BEGIN The data

/-- `STATUS` after a result. -/
def statusAfter (r : Result) (word : Nat) : Bool := after r fun s => decide (s.statusWord = BitVec.ofNat 32 word)

/-- A core with a word written to `CMD`. -/
def withCommand (w : Nat) (s : State) : State := { s with port := some (.write 0 (BitVec.ofNat 32 w)) }

/-! The unpackers: 95_test_vectors 2.3. -/

theorem test_unpack0 : unpacks .unpack0 4 [0xFF] [0, 0, 0, 0] = true := by decide
theorem test_unpack1 : unpacks .unpack1 4 [0x06] [0, -1, -1, 0] = true := by decide
theorem test_unpack1_byte : unpacks .unpack1 8 [0xA5] [-1, 0, -1, 0, 0, -1, 0, -1] = true := by decide
theorem test_unpack2 : unpacks .unpack2 4 [0x79] [1, -2, -1, 1] = true := by decide
theorem test_unpack2_padding : unpacks .unpack2 3 [0xFF] [-1, -1, -1] && unpacks .unpack2 3 [0x3F] [-1, -1, -1] = true := by
  decide
theorem test_unpack3 : unpacks .unpack3 4 [0xE3, 0x03] [3, -4, -1, 1] = true := by decide
theorem test_unpack3_across : unpacks .unpack3 8 [0x88, 0xC6, 0xFA] [0, 1, 2, 3, -4, -3, -2, -1] = true := by decide
theorem test_unpack4 : unpacks .unpack4 4 [0x87, 0x1F] [7, -8, -1, 1] = true := by decide
theorem test_unpack4_nibbles : unpacks .unpack4 4 [0x21, 0x8F] [1, 2, -1, -8] = true := by decide
theorem test_unpack5 : unpacks .unpack5 4 [0x0F, 0xFE, 0x00] [15, -16, -1, 1] = true := by decide
theorem test_unpack5_padding : unpacks .unpack5 7 [0x0F, 0x82, 0xF0, 0x0F, 0x06] [15, -16, 0, 1, -1, 7, -8] = true := by
  decide
theorem test_unpack6 : unpacks .unpack6 4 [0x1F, 0xF8, 0x07] [31, -32, -1, 1] = true := by decide
theorem test_unpack7 : unpacks .unpack7 4 [0x3F, 0xE0, 0x3F, 0x00] [63, -64, -1, 1] = true := by decide
theorem test_unpack8 : unpacks .unpack8 4 [0x7F, 0x80, 0xFF, 0x01] [127, -128, -1, 1] = true := by decide
theorem test_unpack9 : unpacks .unpack9 4 [0xFF, 0x00, 0xFE, 0x0F, 0x00] [255, -256, -1, 1] = true := by decide
theorem test_unpack10 : unpacks .unpack10 4 [0xFF, 0x01, 0xF8, 0x7F, 0x00] [511, -512, -1, 1] = true := by decide
theorem test_unpack11 : unpacks .unpack11 4 [0xFF, 0x03, 0xE0, 0xFF, 0x03, 0x00] [1023, -1024, -1, 1] = true := by decide
theorem test_unpack12 : unpacks .unpack12 4 [0xFF, 0x07, 0x80, 0xFF, 0x1F, 0x00] [2047, -2048, -1, 1] = true := by decide
theorem test_unpack12_two : unpacks .unpack12 2 [0x01, 0x08, 0x80] [-2047, -2048] = true := by decide
theorem test_unpack13 : unpacks .unpack13 4 [0xFF, 0x0F, 0x00, 0xFE, 0xFF, 0x00, 0x00] [4095, -4096, -1, 1] = true := by
  decide
theorem test_unpack14 : unpacks .unpack14 4 [0xFF, 0x1F, 0x00, 0xF8, 0xFF, 0x07, 0x00] [8191, -8192, -1, 1] = true := by
  decide
theorem test_unpack15 :
    unpacks .unpack15 4 [0xFF, 0x3F, 0x00, 0xE0, 0xFF, 0x3F, 0x00, 0x00] [16383, -16384, -1, 1] = true := by decide
theorem test_unpack16 :
    unpacks .unpack16 4 [0xFF, 0x7F, 0x00, 0x80, 0xFF, 0xFF, 0x01, 0x00] [32767, -32768, -1, 1] = true := by decide
theorem test_unpack16_bytes : unpacks .unpack16 2 [0xFE, 0xFF, 0x34, 0x12] [-2, 4660] = true := by decide
/-- 60_exceptions R243: `BitRate` in `status` and `fault`. -/
theorem test_illegal_rates : statusAfter (exec .unpackIll17 (inBlock [] [])) 0x332 &&
    statusAfter (exec (.unpackIll18_19 0) (inBlock [] [])) 0x332 && statusAfter (exec (.unpackIll20_23 3) (inBlock [] [])) 0x332 &&
    statusAfter (exec (.unpackIll24_31 7) (inBlock [] [])) 0x332 = true := by decide

/-! The cycles: 95_test_vectors 2.5 (T1, T4's second cycle, D1, D3, F1 to F4, F6) and 2.8 (E2, E4, E7, E8, E9, E11). -/

theorem test_template : after (step (inBlock [0, 0, 0, 0] [0x24, 4, 0, 0x21, 0x8F]))
    (cycleLeaves [1, 2, -1, -8] [0x38000000, 0x38800000, 0xB8000000, 0xB9800000] 5) = true := by decide
theorem test_template_silence : after (step (inBlock [7, 7] [0x20, 1, 0]))
    (cycleLeaves [0, 7] [0] 3) = true := by decide
theorem test_delta : after (step (inBlock [1, 2, -1, -8] [0x02, 4, 0, 0x8D]))
    (cycleLeaves [2, 1, -1, -10] [0x38800000, 0x38000000, 0xB8000000, 0xB9A00000] 4) = true := by decide
theorem test_delta_wraps : after (step (inBlock [32767, -32768] [0x02, 2, 0, 0x0D]))
    (cycleLeaves [-32768, 32767] [0xBF800000, 0x3F7FFE00] 4) = true := by decide
theorem test_diff1 : after (step (inBlock [9, 9, 9, 9] [0x44, 2, 2, 0x05, 0xB1]))
    (cycleLeaves [6, 5, 4, 3] [0x39400000, 0x39200000, 0x39000000, 0x38C00000] 5) = true := by decide
theorem test_diff1_wraps : after (step (inBlock [9] [0x50, 0, 0x10, 0xFF, 0x7F, 0x01, 0x00]))
    (cycleLeaves [-32768] [0xBF800000] 7) = true := by decide
theorem test_diff2 : after (step (inBlock [9, 9, 9, 9, 9, 9, 9, 9] [0x83, 3, 0, 0x23]))
    (cycleLeaves [3, 3, 3, 3, -4, -4, -4, -4] [0x38C00000, 0x38C00000, 0x38C00000, 0x38C00000,
      0xB9000000, 0xB9000000, 0xB9000000, 0xB9000000] 4) = true := by decide
theorem test_diff3_full_rate_zero : after (step (inBlock [9, 9, 9, 9] [0xC0, 2, 2, 0xB1]))
    (cycleLeaves [1, 0, -1, -2] [0x38000000, 0, 0xB8000000, 0xB8800000] 4) = true := by decide
theorem test_short_payload : after (step (inBlock [1, 2, -1, -8] [0x28, 4, 0, 0x01, 0x02]))
    (fun s => cycleLeaves [1, 2, -1, -8] [] 5 s && decide (s.statusWord = 0x102#32)) = true := by decide
theorem test_short_error_stream : after (step (inBlock [1, 2, -1, -8] [0x44, 2, 2, 0x05]))
    (fun s => cycleLeaves [5, 5, 5, 5] [] 4 s && decide (s.statusWord = 0x102#32)) = true := by decide
theorem test_illegal_headers : statusAfter (step (inBlock [] [0x31, 4, 0, 0, 0])) 0x332 &&
    statusAfter (step (inBlock [] [0x24, 0, 0])) 0x442 && statusAfter (step (inBlock [] [0x44, 0x0D, 0x11])) 0x332 &&
    statusAfter (step (inBlock [] [0x44, 0x0D, 0x10])) 0x442 && statusAfter (step (inBlock [] [0x40, 5, 0])) 0x552 = true := by
  decide
theorem test_short_header : after (step (inBlock [] [0x31, 4]))
    (fun s => decide (s.statusWord = 0x102#32 ∧ s.spos = 2 ∧ s.hdrInfo = 0#8)) = true := by decide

END The data

Try it
Wherever a line contains the string "with", copy that line from the data.

Solution below
/-- A core with a word written to `CMD`. -/
def withCommand (w : Nat) (s : State) : State := { s with port := some (.write 0 (BitVec.ofNat 32 w)) }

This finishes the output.